Discovery and Subsetting

One of the primary workflows nhdplusTools is designed to accomplish can be described in three steps:

  1. what NHDPlus catchment is at the outlet of a watershed,
  2. figure out what catchments are up or downstream of that catchment, and
  3. create a stand alone subset for that collection of catchments.

Say we want to get a subset of the NHDPlus upstream of a given location. We can start with discover_nhdplus_id() First, let’s look at a given point location. Then see where it is relative to our flowlines.

lon <- -89.36
lat <- 43.09

start_point <- sf::st_sfc(sf::st_point(c(lon, lat)),
                          crs = 4269)

plot(sf::st_geometry(flowline))
plot(start_point, cex = 1.5, lwd = 2, col = "red", add = TRUE)

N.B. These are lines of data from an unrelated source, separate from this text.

-- ==== Sys2Proof/Machine/Tables.lean ====
section
/-! DEFINITION. The table store (chapter 03): descriptors, segments, stored bytes, sealing, retention, built-in rows. -/

namespace Sys2Proof.Machine

/-! Descriptors. -/

/-- A column descriptor's 16 bytes read; the flag says its reserved bits are zero. -/
def ColDesc.parse (b : Bytes) : ColDesc × Bool :=
  ({ type := fieldAt 0 1 b, nullable := bitAt (fieldAt 1 1 b) 0, openEnc := fieldAt 2 1 b, scale := fieldAt 3 1 b,
     sealSet := fieldAt 4 1 b % 128, yelmFmt := fieldAt 5 1 b, maxLen := fieldAt 8 4 b },
   fieldAt 1 1 b < 2 && fieldAt 4 1 b < 128 && fieldAt 6 2 b == 0 && fieldAt 12 4 b == 0)

/-- A descriptor read (R69), with its COLUMNS field and whether every reserved bit is zero. -/
def TableDesc.parse (b : Bytes) : TableDesc × Nat × Bool :=
  let flags := fieldAt 5 3 b
  let ncol := (b.length - 128) / 16
  let cols := (List.range ncol).map fun i => ColDesc.parse (sliceB (128 + 16 * i) 16 b)
  let holds := (List.range 4).filterMap fun i =>
    let lo := fieldAt (64 + 16 * i) 8 b
    let hi := fieldAt (72 + 16 * i) 8 b
    if lo == 0 && hi == 0 then none else some ⟨lo, hi⟩
  ({ id := fieldAt 0 2 b, owner := fieldAt 4 1 b, keep := bitAt flags 0, lapped := bitAt flags 1, chained := bitAt flags 2,
     retTime := fieldAt 8 8 b, retDist := fieldAt 16 8 b, retBytes := fieldAt 24 8 b, sealAge := fieldAt 32 4 b,
     ingest := ⟨fieldAt 40 4 b, bitAt (fieldAt 44 1 b) 0, fieldAt 48 4 b⟩, readers := fieldAt 56 8 b, holds := holds,
     cols := cols.map (·.1) },
   fieldAt 2 2 b,
   flags < 8 && fieldAt 36 4 b == 0 && fieldAt 44 4 b < 2 && fieldAt 52 4 b == 0 && cols.all (·.2))

/-- Bytes of a row by R68. -/
def TableDesc.rowBytes (d : TableDesc) : Nat := (d.cols.map fun c => tyWidth c.type + c.maxLen).sum

/-- One column meets R70 and the ranges of R69. -/
def ColDesc.ok (c : ColDesc) : Bool :=
  tyKnown c.type && (c.openEnc == 0 || c.openEnc == 5 || c.openEnc == 6) && encAllowed c.type c.openEnc
    && (List.range 7).all (fun e => !bitAt c.sealSet e || encAllowed c.type e)
    && (if c.type == 13 then c.scale ≤ 18 else c.scale == 0) && c.yelmFmt ≤ 2
    && (if tyVar c.type then 1 ≤ c.maxLen && c.maxLen ≤ 65535 else c.maxLen == 0)

/-- INGEST meets its ranges (R141). -/
def IngestParams.ok (p : IngestParams) : Bool := p.lateWindow ≤ 100000

/-- The first three columns are the stamp's (R70). -/
def TableDesc.stampCols (d : TableDesc) : Bool :=
  (d.cols.take 3).map (fun c => (c.type, c.nullable, c.openEnc)) == [(12, false, 0), (6, false, 0), (8, false, 0)]

/-- Channels populated and trained. -/
def State.channelsUp (s : State) : Nat := (s.dram.chans.toList.filter (·.trained)).length

/-- A descriptor meets R68, R70 and R141. -/
def State.descOk (s : State) (d : TableDesc) : Bool :=
  3 ≤ d.cols.length && d.cols.length ≤ 256 && d.rowBytes ≤ 65536 && d.stampCols && d.cols.all (·.ok)
    && (!d.lapped || 2 ≤ s.channelsUp) && d.ingest.ok

/-- RO fields of two descriptors agree (R72). -/
def TableDesc.sameFixed (a b : TableDesc) : Bool :=
  a.id == b.id && a.owner == b.owner && a.keep == b.keep && a.lapped == b.lapped && a.chained == b.chained
    && a.cols.map (fun c => { c with sealSet := 0, yelmFmt := 0 }) == b.cols.map (fun c => { c with sealSet := 0, yelmFmt := 0 })

/-- Stored bytes of a table (R694). -/
def Table.stored (t : Table) : Nat := (t.segs.map (segStored t.desc)).sum

/-- Stored bytes of an instance's tables (R694). -/
def State.instStored (s : State) (owner : Nat) : Nat :=
  (s.tables.tables.map fun p => if p.2.desc.owner == owner then p.2.stored else 0).sum

/-- Size of the Keep (R421) and bytes allotted in it. -/
def State.keepBytes (s : State) : Nat := s.dram.managed * s.dram.eighths / 8
/-- KEEP_USED. -/
def State.keepUsed (s : State) : Nat := (s.tables.tables.map fun p => if p.2.desc.keep then p.2.stored else 0).sum

/-- A snapshot of a plan or of a firing holds the segment (R31, R71). -/
def State.snapHolds (s : State) (table seg : Nat) : Bool :=
  let hit := fun (l : List SnapSeg) => l.any fun x => x.table == table && x.seg == seg
  s.plans.plans.any (fun p => hit p.2.snapshot)
    || s.batten.queries.any (fun q => q.2.firings.any fun f => hit f.snapshot)

/-- The segment that takes rows: open and not sealing. -/
def Table.openSeg (t : Table) : Option Segment := t.segs.find? fun g => g.state == .opened && !g.sealing

/-- Sealing of a segment starts (R97, R98). -/
def Segment.startSealing (g : Segment) (now : Nat) : Segment := if g.sealing then g else { g with sealing := true, sealAt := now }

/-- A row appended to a segment: UNORDERED where a later row stands in it (R77), OVERLAP against the previous segment (R75), sealing
started when it is full (R97). -/
def Segment.add (g : Segment) (now : Nat) (r : SRow) : Segment :=
  let g := { g with rows := g.rows ++ [r], unordered := g.unordered || g.rows.any fun x => r.stamp.lt x.stamp }
  let beyond := match g.prevMax, g.bounds with
    | some m, some (lo, _) => !m.lt lo
    | _, _ => false
  let g := { g with overlap := beyond }
  if 65536 ≤ g.rows.length then g.startSealing now else g

/-- A row placed into the table's open segment, a new one opened where there is none (R98, R123). -/
def Table.place (t : Table) (now : Nat) (r : SRow) : Table :=
  let (t, no) := match t.openSeg with
    | some g => (t, g.no)
    | none =>
      ({ t with segs := t.segs ++ [{ Segment.new t.nextSeg now with prevMax := t.lastMax }], nextSeg := t.nextSeg + 1, lastMax := none }, t.nextSeg)
  let top := match t.lastMax with
    | some m => if m.lt r.stamp then r.stamp else m
    | none => r.stamp
  { t with lastMax := some top, segs := t.segs.map fun g => if g.no == no then g.add now r else g }

/-! Copies in memory. -/

/-- Both copies of a segment are written as they stand (R78, R82, R110). [log 202 DESIGN CHOICE] -/
def State.storeSeg (s : State) (id no : Nat) : State :=
  match (s.table id).bind fun t => (t.segs.find? (·.no == no)).map fun g => (t, g) with
  | none => s
  | some (t, g) => (segImage t g false ++ segImage t g true).foldl (fun s x => s.sysWrite x.1 x.2) s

OK, so we have a point location near a river and we want to figure out what catchment is at its outlet. We can use the discover_nhdplus_id() function which calls out to a web service and returns an NHDPlus catchment identifier, typically called a COMID.

If we set raindrop = TRUE, we can also get a elevation derived downslope trace to the nearest flowline and some additional info. See get_raindrop_trace() for more on this functionality.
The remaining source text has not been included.